**Record extracts**.

+++

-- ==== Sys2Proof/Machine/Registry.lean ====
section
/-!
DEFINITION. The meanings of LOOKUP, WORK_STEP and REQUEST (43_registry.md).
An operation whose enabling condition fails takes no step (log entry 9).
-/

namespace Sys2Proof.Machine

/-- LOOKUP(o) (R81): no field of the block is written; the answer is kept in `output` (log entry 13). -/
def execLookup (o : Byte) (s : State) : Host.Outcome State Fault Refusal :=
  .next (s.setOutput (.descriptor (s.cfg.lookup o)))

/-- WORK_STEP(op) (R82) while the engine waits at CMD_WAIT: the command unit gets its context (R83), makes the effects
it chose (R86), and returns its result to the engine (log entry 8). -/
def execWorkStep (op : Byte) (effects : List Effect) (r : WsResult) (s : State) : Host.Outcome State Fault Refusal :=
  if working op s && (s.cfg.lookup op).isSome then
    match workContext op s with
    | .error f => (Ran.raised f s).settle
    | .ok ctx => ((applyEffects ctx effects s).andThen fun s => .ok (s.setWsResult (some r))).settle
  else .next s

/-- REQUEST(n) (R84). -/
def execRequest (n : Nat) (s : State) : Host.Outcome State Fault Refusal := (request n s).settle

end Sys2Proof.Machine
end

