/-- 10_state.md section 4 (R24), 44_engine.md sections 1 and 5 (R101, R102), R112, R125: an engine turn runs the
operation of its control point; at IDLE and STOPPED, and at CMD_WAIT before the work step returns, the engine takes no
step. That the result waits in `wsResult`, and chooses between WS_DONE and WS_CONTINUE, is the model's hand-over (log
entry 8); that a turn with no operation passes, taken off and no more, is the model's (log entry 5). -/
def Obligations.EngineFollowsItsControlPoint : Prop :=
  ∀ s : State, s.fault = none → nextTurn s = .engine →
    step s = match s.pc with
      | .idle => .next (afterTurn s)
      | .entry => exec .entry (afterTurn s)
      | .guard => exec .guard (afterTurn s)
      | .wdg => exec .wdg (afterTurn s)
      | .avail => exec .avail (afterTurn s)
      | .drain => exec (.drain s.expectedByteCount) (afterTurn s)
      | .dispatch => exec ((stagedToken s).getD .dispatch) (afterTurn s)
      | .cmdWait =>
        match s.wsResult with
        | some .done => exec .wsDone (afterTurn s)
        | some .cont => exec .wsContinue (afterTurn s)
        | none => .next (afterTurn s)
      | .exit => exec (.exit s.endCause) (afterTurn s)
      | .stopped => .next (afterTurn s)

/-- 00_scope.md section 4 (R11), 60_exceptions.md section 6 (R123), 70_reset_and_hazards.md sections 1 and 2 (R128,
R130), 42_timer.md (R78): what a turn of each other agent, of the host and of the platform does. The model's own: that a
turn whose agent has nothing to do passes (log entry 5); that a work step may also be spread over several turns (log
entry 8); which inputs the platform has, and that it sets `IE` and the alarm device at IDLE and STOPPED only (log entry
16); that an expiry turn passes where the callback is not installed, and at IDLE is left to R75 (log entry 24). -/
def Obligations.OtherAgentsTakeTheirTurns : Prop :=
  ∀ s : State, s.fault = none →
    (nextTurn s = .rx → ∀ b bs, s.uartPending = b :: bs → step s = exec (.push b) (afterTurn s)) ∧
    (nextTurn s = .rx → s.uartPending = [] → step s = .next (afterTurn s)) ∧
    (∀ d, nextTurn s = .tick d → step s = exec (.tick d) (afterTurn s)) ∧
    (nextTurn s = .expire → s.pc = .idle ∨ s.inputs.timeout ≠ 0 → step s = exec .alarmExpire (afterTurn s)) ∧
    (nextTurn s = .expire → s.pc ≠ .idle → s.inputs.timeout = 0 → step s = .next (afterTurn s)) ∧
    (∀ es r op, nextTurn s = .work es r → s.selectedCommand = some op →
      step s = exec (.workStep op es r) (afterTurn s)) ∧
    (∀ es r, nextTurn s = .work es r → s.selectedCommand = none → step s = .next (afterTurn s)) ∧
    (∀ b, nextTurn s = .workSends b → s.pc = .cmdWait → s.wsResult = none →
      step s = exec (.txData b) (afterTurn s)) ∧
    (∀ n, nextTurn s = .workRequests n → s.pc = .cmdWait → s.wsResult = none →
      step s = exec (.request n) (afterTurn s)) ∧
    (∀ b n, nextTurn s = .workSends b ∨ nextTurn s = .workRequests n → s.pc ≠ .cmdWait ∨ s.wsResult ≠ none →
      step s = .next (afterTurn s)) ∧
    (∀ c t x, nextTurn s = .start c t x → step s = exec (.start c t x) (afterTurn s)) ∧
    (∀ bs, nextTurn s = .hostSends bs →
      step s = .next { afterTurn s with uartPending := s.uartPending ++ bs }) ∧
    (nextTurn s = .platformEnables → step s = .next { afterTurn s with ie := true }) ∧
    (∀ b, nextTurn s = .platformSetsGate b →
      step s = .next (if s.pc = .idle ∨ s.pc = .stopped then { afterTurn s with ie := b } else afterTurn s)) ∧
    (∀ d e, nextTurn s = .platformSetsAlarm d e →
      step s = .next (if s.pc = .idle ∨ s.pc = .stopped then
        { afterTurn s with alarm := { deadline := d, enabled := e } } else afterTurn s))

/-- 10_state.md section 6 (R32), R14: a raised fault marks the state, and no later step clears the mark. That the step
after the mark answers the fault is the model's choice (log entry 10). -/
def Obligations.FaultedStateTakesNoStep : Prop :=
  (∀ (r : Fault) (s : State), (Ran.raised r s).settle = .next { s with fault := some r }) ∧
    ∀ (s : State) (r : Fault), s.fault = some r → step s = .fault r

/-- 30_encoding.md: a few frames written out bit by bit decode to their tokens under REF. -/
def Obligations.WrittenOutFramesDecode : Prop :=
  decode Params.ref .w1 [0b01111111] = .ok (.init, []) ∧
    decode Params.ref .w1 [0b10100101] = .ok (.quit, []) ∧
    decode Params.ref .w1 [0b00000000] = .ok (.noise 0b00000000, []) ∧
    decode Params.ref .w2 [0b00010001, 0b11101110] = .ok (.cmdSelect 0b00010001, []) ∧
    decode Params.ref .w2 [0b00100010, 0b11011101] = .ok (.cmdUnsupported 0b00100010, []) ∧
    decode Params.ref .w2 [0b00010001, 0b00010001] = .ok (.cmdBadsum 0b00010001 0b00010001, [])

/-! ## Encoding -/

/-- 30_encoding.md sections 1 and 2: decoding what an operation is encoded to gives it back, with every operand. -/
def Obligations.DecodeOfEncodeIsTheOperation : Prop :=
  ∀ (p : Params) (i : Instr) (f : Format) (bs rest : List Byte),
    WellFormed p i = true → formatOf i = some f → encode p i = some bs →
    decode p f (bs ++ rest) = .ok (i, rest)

+++

**Task to carry out**.
Only the lines from the beginning of the data above through the line containing "namespace Sys2Proof.Machine" should be repeated, exactly as they appear.

**Solution to this exercise**.
-- ==== Sys2Proof/Machine/Registry.lean ====
section
/-!
DEFINITION. The meanings of LOOKUP, WORK_STEP and REQUEST (43_registry.md).
An operation whose enabling condition fails takes no step (log entry 9).
-/

namespace Sys2Proof.Machine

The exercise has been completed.